Frontend lead
Anaplan Design System
Joined as the project transitioned from hope to funded initiative. Stayed 3.5 years as frontend lead (after the founding engineer moved on), growing the system from SCSS variables and manual components to composable React and complete design tokens. Spanned C-suite advocacy, designer partnership, engineering execution, and DevOps delivery.
Origin
Anaplan’s design system existed as a shared hope between a designer and an engineer before I arrived, moving from hope into a funded initiative just as I came on board. The first job was to begin equipping product teams: SCSS variables and CSS, JS, and markup components with clear usage guidance, built for manual inclusion by teams that weren’t yet ready for a package-managed dependency.
What we built
Our system grew in two phases. The first was infrastructure. Extract and synthesize patterns from across product surfaces, document them, and give teams something they could pull into their apps without a build-step rewrite. Every component was delivered with usage guidance, because adoption is a communication challenge as much as a code problem.

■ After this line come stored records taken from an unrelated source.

-- ==== Sys2Proof/Syntax.lean ====
section
/-! DEFINITION. The eighteen operations of HAL-UART, one constructor per row of spec/opcode_table.json
(30_encoding.md R92), and the fields of the command word (30_encoding.md R91). Operands travel in ARG0 to ARG2 and are no
part of the word (R93). -/

namespace Sys2Proof

/-- An operation with the fields its row of 30_encoding.md R92 leaves free. -/
inductive Instr where
  | reset
  | quickEnable
  | configure
  | disable
  | sendFrame
  | sendBuf8
  | sendBuf16
  | sendStr
  | recvFrame
  | recvFrameTimed
  | recvBuf8
  | recvBuf16
  | readUntil (keep pb : Bool) (delim : Byte)
  | echoUntil (keep : Bool) (delim : Byte)
  | readInt (echo : Bool) (delim : Byte)
  | sendInt
  | setDtr
  | getDsr
  deriving DecidableEq, Repr, Inhabited

/-- The command word of format `C` cut into its fields, 30_encoding.md R91, the two reserved ranges included. -/
structure CommandFields where
  opc : Byte
  keep : Bool
  pb : Bool
  echo : Bool
  reservedLow : BitVec 5
  delim : Byte
  reservedHigh : Byte
  deriving DecidableEq, Repr, Inhabited

end Sys2Proof
end

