/-! ### HOST and reset -/

/-- 70_reset_and_hazards.md R249, 20_memory.md R63, R64, R68, R80, R82, 10_state.md R37: what HOST and the peer do to the
machine. HOST field accesses have no meaning while an operation runs, accesses to a live buffer have none (log 13); on an idle
block a field write changes its field only, the `TDR` write and the `RDR` read have their side effects, a read of `DSR` returns
the pin's level at that read, every other read only gives HOST the value (`hostIn` is HOST's side, log 25); HOST's memory is read
and written byte by byte; the peer's move appends one frame to `RXIN` and changes nothing else. -/
def Obligations.OutsideMovesDoNoMoreThanTheyMay : Prop :=
  ∀ (s : State) (rest : List Move),
    (∀ f, s.agenda = .host (.writeField f) :: rest → s.busy = true → step s = .refused .hostFieldAccessWhileBusy) ∧
    (∀ f pin, s.agenda = .host (.readField f pin) :: rest → s.busy = true →
      step s = .refused .hostFieldAccessWhileBusy) ∧
    (∀ c v, s.agenda = .host (.writeField (.control c v)) :: rest → s.busy = false →
      ∃ t, step s = .next t ∧ t.ctl.get c = v ∧ (∀ c', c' ≠ c → t.ctl.get c' = s.ctl.get c') ∧
        t = { s with agenda := rest, ctl := t.ctl, opstate := t.opstate } ∧
        (c = .UE → v = true → t.opstate = .enabled) ∧ (c ≠ .UE → t.opstate = s.opstate)) ∧
    (∀ v, s.agenda = .host (.writeField (.DIV v)) :: rest → s.busy = false →
      step s = .next { s with agenda := rest, div := v }) ∧
    (∀ v, s.agenda = .host (.writeField (.DTR v)) :: rest → s.busy = false →
      step s = .next { s with agenda := rest, dtr := v }) ∧
    (∀ v, s.agenda = .host (.writeField (.TDR v)) :: rest → s.busy = false →
      step s = .next { s with agenda := rest, tdr := v, tc := false, txp := some v }) ∧
    (∀ pin, s.agenda = .host (.readField .RDR pin) :: rest → s.busy = false →
      step s = .next { s with agenda := rest, rxne := false, hostIn := s.rdr.setWidth 32 }) ∧
    (∀ pin, s.agenda = .host (.readField .DSR pin) :: rest → s.busy = false →
      step s = .next { s with agenda := rest, dsr := pin, hostIn := if pin then 1 else 0 }) ∧
    (∀ (f : Field) (pin : Bool) (v : Word), s.agenda = .host (.readField f pin) :: rest → s.busy = false →
      (∃ c, f = .control c ∧ v = if s.ctl.get c then 1 else 0) ∨ f = .DIV ∧ v = s.div ∨
        f = .TDR ∧ v = s.tdr.setWidth 32 ∨ f = .TC ∧ (v = if s.tc then 1 else 0) ∨
        f = .RXNE ∧ (v = if s.rxne then 1 else 0) ∨ f = .TEACK ∧ (v = if s.teack then 1 else 0) ∨
        f = .REACK ∧ (v = if s.reack then 1 else 0) ∨ f = .DTR ∧ (v = if s.dtr then 1 else 0) →
      step s = .next { s with agenda := rest, hostIn := v }) ∧
    (∀ (a : Word) (v : Byte), s.busy = true → inLiveBuffer s a.toNat = true →
      (s.agenda = .host (.writeMem a v) :: rest → step s = .refused .hostBufferRace) ∧
      (s.agenda = .host (.readMem a) :: rest → step s = .refused .hostBufferRace)) ∧
    (∀ (a : Word) (v : Byte), s.busy = false ∨ inLiveBuffer s a.toNat = false →
      (s.agenda = .host (.writeMem a v) :: rest →
        step s = .next { s with agenda := rest, mem := s.mem.write a.toNat v }) ∧
      (s.agenda = .host (.readMem a) :: rest →
        step s = .next { s with agenda := rest, hostIn := (s.mem.read a.toNat).setWidth 32 })) ∧
    (∀ f, s.agenda = .peer f :: rest → step s = .next { s with agenda := rest, rxin := s.rxin ++ [f] })

/-- 70_reset_and_hazards.md R241: HRESET, idle or busy, abandons the operation with no result, makes every field take any
value (those the move carries), empties `TXP`, and keeps host memory and `TXLOG`. -/
def Obligations.HardwareResetAbandonsTheOperation : Prop :=
  ∀ (s : State) (v : Unspecified) (stream : List Frame) (rest : List Move), s.agenda = .hreset v stream :: rest →
    ∃ t, step s = .next t ∧
      t.cp = .idle ∧ t.busy = false ∧ t.done = false ∧ t.txp = none ∧ t.opstate = .notConfigured ∧
      t.mem = s.mem ∧ t.txlog = s.txlog ∧ t.rxin = stream ∧
      t.ctl = v.ctl ∧ t.div = v.div ∧ t.tdr = v.tdr ∧ t.rdr = v.rdr ∧ t.tc = v.tc ∧ t.rxne = v.rxne ∧
      t.teack = v.teack ∧ t.reack = v.reack ∧ t.dtr = v.dtr ∧ t.dsr = v.dsr ∧
      t.res = v.res ∧ t.ok = v.ok ∧ t.err = v.err

/-- 10_state.md R39: what power-on fixes, whatever valuation the unspecified fields take; State.reset is one such state. -/
def Obligations.PowerOnIsIdle : Prop :=
  (∀ (cfg : Config) (v : Unspecified),
    (State.powerOn cfg v).cp = .idle ∧ (State.powerOn cfg v).busy = false ∧ (State.powerOn cfg v).done = false ∧
    (State.powerOn cfg v).txp = none ∧ (State.powerOn cfg v).txlog = [] ∧
    (State.powerOn cfg v).opstate = .notConfigured) ∧
  ∃ cfg v, State.reset = State.powerOn cfg v

/-! ### Frames -/

/-- What no operation changes, and which operations change what: the frame of every operation, at issue and at every SEQ
step (10_state.md R23 to R28, R30, R43: "No operation writes a flag as a hidden side effect"). That the step which ends an
operation leaves the latch as it was is the model's choice (log 31). -/
def Obligations.OperationsKeepWhatIsNotTheirs : Prop :=
  ∀ (i : Instr) (s t : State), exec i s = .next t →
    t.cfg = s.cfg ∧ t.arg0 = s.arg0 ∧ t.arg1 = s.arg1 ∧ t.arg2 = s.arg2 ∧ t.rdr = s.rdr ∧ t.teack = s.teack ∧
    t.reack = s.reack ∧ t.dsr = s.dsr ∧ t.txlog = s.txlog ∧ t.rxin = s.rxin ∧ t.hostIn = s.hostIn ∧
    t.agenda = s.agenda ∧
    (s.busy = true → t.latch = s.latch) ∧
    (s.busy = true → t.busy = true → t.res = s.res ∧ t.ok = s.ok ∧ t.err = s.err ∧ t.done = s.done) ∧
    (i ≠ .setDtr → t.dtr = s.dtr) ∧
    (i ≠ .reset → i ≠ .quickEnable → i ≠ .configure → i ≠ .disable →
      t.ctl = s.ctl ∧ t.opstate = s.opstate) ∧
    (i ≠ .reset → i ≠ .quickEnable → i ≠ .configure → t.div = s.div) ∧
    (i = .disable → t.ctl = { s.ctl with ue := t.ctl.ue }) ∧
    (s.busy = false ∨ ((∀ l, s.cp ≠ .prim l .TX1) ∧ (s.cp = .op .START → i ≠ .sendFrame ∧ i ≠ .sendInt)) →
      t.tdr = s.tdr ∧ t.tc = s.tc ∧ t.txp = s.txp) ∧
    (s.busy = false ∨ (∀ l, s.cp ≠ .prim l .RX2) → t.rxne = s.rxne)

The second phase began when the founding engineer moved on and I took frontend lead. Over the next three years I was the sole continuous contributor. We built the system into a composable React component library with a complete design-token layer, Jest and Cypress tests, and a CI pipeline that let product teams consume it as a package. TypeScript, React, Node, Docker and Kubernetes, Jenkins. Internationalized, usability-focused, and WCAG AA across content and controls.
The four surfaces
Design systems die from non-adoption more often than from technical flaws. Four surfaces had to be tended in parallel:
- Advocacy, from C-suite through to consuming engineers. The case for investment has to be made, and remade, at every level that signs off on headcount or roadmap space. Happily, the upside of a unified presentation across products and web properties is easily understood, and components that reduce work are readily adopted once this is known.
- Designer partnership on usability and accessibility. Hand-offs corrode; partnership compounds. Accessibility reviews worked best as part of design critique, not as a gate at the end.
- Engineering execution. Ship the components, keep the docs current, demonstrate real use across properties. The library was credible because it was used in the products, not just described in Storybook.
- DevOps collaboration on pipelines and delivery. A component no one could install, or that broke a consumer’s build, was a component no one trusted.
Reach
Broadly adopted across Anaplan’s SaaS product and web properties, covering interfaces for engineers, SaaS users, content administrators, and public web visitors. The same component vocabulary spread across audiences that rarely share one, telling a story of cohesion and trustworthiness.
What it taught
If I had to frame it as a lesson (it’s how this is apparently done?): Come in early. Drive technical evolution. Own advocacy across technical and business audiences. Raise standards. Maintain coherence of purpose through personnel changes and scope shifts. Test.
Planning and hoping for more personnel consistency at Veridi and NetterTech, but the shipping discipline is the same.